WHAT THIS TASK INVOLVES ▸
Below are several entries. Transcribe exactly those lines that fall from the one with "lastT : Option Nat := none" through the one with "armed (m : ReadyMsg)", end lines included.

MATERIALS PROVIDED ▸

/-- The coordinator's notes on a job whose root is this package (R327 to R329, R337); `collect` are the READY messages
of the launch that comes next, `readies` those of the launch that is armed. -/
structure Coord where
  collect : List ReadyMsg := []
  readies : List ReadyMsg := []
  armedBy : List Nat := []
  armedBad : Bool := false
  l : Option Nat := none
  ended : Bool := false
  lam : Nat := 64
  lastT : Option Nat := none
  seq : Nat := 0
  anchors : List Anchor := []
  answers : List StretchAns := []
  acks : List (Nat × Nat × Nat) := []
  schedOp : Nat := 5
  stalled : List (Nat × Nat) := []
  pools : Tab (Nat × Nat × Nat) := []
  deriving DecidableEq, Repr

/-- A message that the package has sent into the fabric or to another of its parts and that its receiver takes by a row of its own. -/
inductive Sent where
  | ready (m : ReadyMsg)
  | arm (job l : Nat)
  | armed (m : ReadyMsg)
  | go (job : Nat)
  | abort (job : Nat)
  | jobFault (job code pkg count : Nat)
  | stretchReq (r : StretchReq)
  | stretchAns (job : Nat) (a : StretchAns) (toAll : Bool)
  | stretchAck (job die seq : Nat)
  | stocktake (job ctx : Nat) (stalled : Bool)
  | stockReport (job pkg : Nat)
  | prune (job group member firstMissing count : Nat)
  | pool (job unmet critUnmet unused : Nat)
  | transfer (job source dest watts : Nat)
  | heartbeat (k epoch : Nat)
  | failure (k epoch : Nat)
  | epoch (n : Nat)
  | marker (stop : Nat) (ccw : Bool)
  deriving DecidableEq, Repr

/-- The state of the block. `mem` holds cellar and larder by local address, and shelves and lofts by the window of their physical die;
`meshWait` holds, by the port that they came by, packets whose request waits at a die at OP0 (R51); `hostMem` is host memory as the device reads and writes it, by port and address space; `marks` are errors standing in stored words (by address div 8), and `pageErrs` the bit errors in a larder page (by address div 4,096; R286); the outputs
are the interrupts raised, the frames, packets and messages sent and the answers given, oldest first. `fresh` numbers the free values. -/
structure State where
  pending : List Instr := []
  now : Nat := 0
  fresh : Nat := 0
  pins : Pins := {}
  service : Service := .startUp
  phase : Nat := 1
  halted : Bool := false
  epochBad : Bool := false
  broken : Bool := false
  admitted : Bool := false
  mem : Memory := []
  hostMem : Memory := []
  marks : Tab ErrMark := []
  pageErrs : Tab Nat := []
  dies : Tab Die := []
  cores : Tab Core := []
  channels : Tab Channel := []
  frames : Tab Frame64K := []
  owners : Tab Owner := []
  written : Tab Bool := []
  scrubHours : Nat := 24
  spareFrames : Nat := 0x5800
  contexts : Tab (Option Context) := []
  queues : Tab (Option Queue) := []
  serial : Nat := 0
  sets : Tab (Option WeightSet) := []
  crates : Tab (Option Crate) := []
  crateNext : Nat := 0
  tallyMsgs : List TallyMsg := []
  meshWait : List (Nat × Packet) := []
  ports : Tab Port := []
  pkgId : Nat := 0
  flows : Tab (Option Flow) := []
  rxFlows : Tab (Option RxFlow) := []
  transits : List Transit := []
  groups : Tab (Option Group) := []
  pathJobs : List PathJob := []
  time : TimeTree := {}
  keeper0 : KeeperSt := .off
  keeper1 : KeeperSt := .off
  keeperEpoch : Nat := 0
  holder : Option Nat := none
  lastBeat : Nat := 0
  hatch0 : Hatch := {}
  hatch1 : Hatch := {}
  journal : List JournalRec := []
  journalNext : Nat := 0
  recover : Option (QRef × Nat) := none
  stopping : Bool := false
  wasStopped : Bool := false
  taking : Bool := false
  merged : List LedgerEntry := []
  dropped : Option Nat := none
  power : PackagePower := {}
  coords : Tab (Option Coord) := []
  host0 : HostPort := {}
  host1 : HostPort := { winSel := 97 }
  primary : Nat := 0
  dgValue : Half := 0
  dgMode : Bool := false
  dgCtx : Nat := 0
  dgVid : Nat := 0
  dgGo : Bool := false
  block : StatusBlock := {}
  lastFault : Nat := 0
  lastFaultCount : Nat := 0
  inv : Inventory := {}
  invL0 : InvCopy := {}
  invL1 : InvCopy := {}
  inventoryOk : Bool := false
  identityOk : Bool := false
  idKey : List Byte := []
  packageKeys : List Byte := []
  fw : Tab FwCopy := []
  fwRunning : Tab (Option FwRun) := []
  svn0 : Tab Nat := []
  svn1 : Tab Nat := []
  measured : Tab (List Byte) := []
  sessions : List Session := []
  sensors : Tab (Option Int) := []
  stateSensors : Tab Nat := []
  eventsFrom : Tab Nat := []
  events : List PlatformEvent := []
  smbusAddr : Nat := 0x60
  irqs : List (Nat × Nat) := []
  frameOut : List (Nat × Frame) := []
  delivered : List (Nat × Frame) := []
  packetOut : List (Nat × Packet) := []
  sent : List Sent := []
  answers : List Answer := []
  deriving DecidableEq, Repr

/-- The inventory record that a part leaves the factory with (R527, R528): the manual gives the layout and no part's contents. Grade A with every core good,
spares C16, C33, C50 and C67 (DESIGN CHOICE, log entry 3). -/
def factoryInventory : Inventory :=
  { coreMap := (List.range 68).map fun d => (d, 0xF), factorySpares := [16, 33, 50, 67], spares := [16, 33, 50, 67],
    logical := (List.range 68).filter fun d => !([16, 33, 50, 67].contains d) }

/-- The firmware that a part leaves the factory with (R523): of each kind one valid image of security version 0 in slot A of L0 and L1, of no body
(DESIGN CHOICE, log entry 3). -/
def factoryFirmware : Tab FwCopy :=
  [4, 5, 8, 9, 12, 13, 16, 17].map fun k => (k, { bytes := BitVec.ofNat 8 (k / 4) :: List.replicate 255 0, sigOk := true, digestOk := true })

/-- The state at power-up, before phase 1 of start-up: rails off, every register at the value of its Reset column, every store listing nothing
(reading zero), no command waiting. -/
def State.reset : State :=
  { invL0 := { inv := factoryInventory, ok := true }, invL1 := { inv := factoryInventory, ok := true }, fw := factoryFirmware }

/-- Why the block stops with a fault. F_ faults of the manual are no stops: they are effects on the state. -/
inductive Fault where
  /-- Raised by every meaning whose operand names a die, core, port, channel, stop or store that the part does not have (R18, R19). Safe: the
  manual gives no such unit, so the block goes no further. -/
  | noSuchUnit
  deriving DecidableEq, Repr

/-- Why a command is refused. -/
inductive Refusal where
  /-- An arm of the dispatcher whose command has no meaning yet. Safe. -/
  | notModelled (mnemonic : String)
  deriving DecidableEq, Repr

end Sys2Proof.Machine
end

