/-- A unit of a core has completed an operation: its progress flag, and the count of the context's last one (R317, R319). -/
def State.progressed (s : State) (c : Nat) : State :=
  (s.modCore c fun x => { x with progress := true }).modCtx ((s.core c).ctx.getD noCtx) fun k =>
    { k with stock := { k.stock with lastOp := s.kcount, progress := true } }

/-- A context's operations are no longer taken: it is quenched, or has no launch (R301). -/
def State.quenchedCtx (s : State) (c : Nat) : Bool := (s.ctx c).quenchOrdered || (s.launchOf c).isNone

/-- The command that waits for a message has its outcome, where it still stands at the head of its queue: the SIGNAL_TALLY whose INC became visible (R307,
R388), or the TALLY_FORCE whose set has applied (R312). -/
def messageDone (serial : Nat) (o : Done) (x : Queue) : Queue :=
  match x.cmds with
  | p :: t => if p.serial = serial then { x with cmds := { p with outcome := some (p.outcome.getD o) } :: t } else x
  | [] => x

/-- A force's ledger entry (R312, R562), by log entry 88: the target, the mode, and the old and new value or the unit whose operation was aborted. -/
def State.noteForce (s : State) (c : Nat) (target : List Byte) (mode : Nat) (what : List Byte) : State :=
  s.note s.serviceDie 0x07 312 c (target ++ le 1 mode ++ what)

/-- GO of the register whose force has completed reads 0 again, with its RESULT (R314, R509). -/
def State.regDone (s : State) (r : Option Nat) (result : Nat) : State := match r with
  | some 2 => { s with dgGo := false }
  | some i => s.modHatch i fun h => { h with go := false, result := result }
  | none => s

/-- What waits for a forced set has its answer: the TALLY_FORCE, or the register. -/
def State.forceDone (s : State) (m : TallyMsg) (o : Done) (result : Nat) : State :=
  (match m.result with | some q => s.modQueue q (messageDone m.serial o) | none => s).regDone m.reg result

/-- Mode 0 of a force at its tally: the tally takes the value and its waits are checked, and RESULT is the value it held (R312). -/
def State.forceArrive (s : State) (m : TallyMsg) : State :=
  let old := (s.tally m.home m.index).value.toNat
  ((((s.raiseTally m.home m.index m.n).modCtx m.ctx fun x => { x with tallyForced := true }).noteForce m.ctx
    (le 2 m.vid ++ le 1 (if m.home < 1000 then 0xFF else (s.logicalDie (m.home - 1000)).getD 0xFF)) 0 (le 4 old ++ le 4 m.n))).forceDone m { result := old } 0

/-- A tally message that waits: its tally's die stands at OP0 (R51; a ring-stop tally stands on VDD_SRAM, at every point, R47), or no path leads there from
its source (R26). -/
def State.tallyHeld (s : State) (m : TallyMsg) : Bool :=
  (m.home < 1000 && s.atOp0 (homeDie m.home)) || !s.reaches (m.rank / 4) (homeDie m.home)

/-- Two messages go from one source to one tally: they arrive in the order in which they left (R305). -/
def samePath (a b : TallyMsg) : Bool := a.src == b.src && a.rank == b.rank && a.home == b.home && a.index == b.index

/-- Of the messages in flight that an instant brings, by their places: those that an earlier message on the same path is not still ahead of, and that do
not wait at their tally's die. -/
def State.arriving (s : State) (l : List Nat) : List Nat :=
  (l.foldl addTo []).filter fun i => match s.tallyMsgs[i]? with
    | none => false
    | some m => !s.tallyHeld m && (List.range i).all fun j => l.contains j || !((s.tallyMsgs[j]?).map (samePath m)).getD false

ANSWER FOR THE TASK ▸
  lastT : Option Nat := none
  seq : Nat := 0
  anchors : List Anchor := []
  answers : List StretchAns := []
  acks : List (Nat × Nat × Nat) := []
  schedOp : Nat := 5
  stalled : List (Nat × Nat) := []
  pools : Tab (Nat × Nat × Nat) := []
  deriving DecidableEq, Repr

/-- A message that the package has sent into the fabric or to another of its parts and that its receiver takes by a row of its own. -/
inductive Sent where
  | ready (m : ReadyMsg)
  | arm (job l : Nat)
  | armed (m : ReadyMsg)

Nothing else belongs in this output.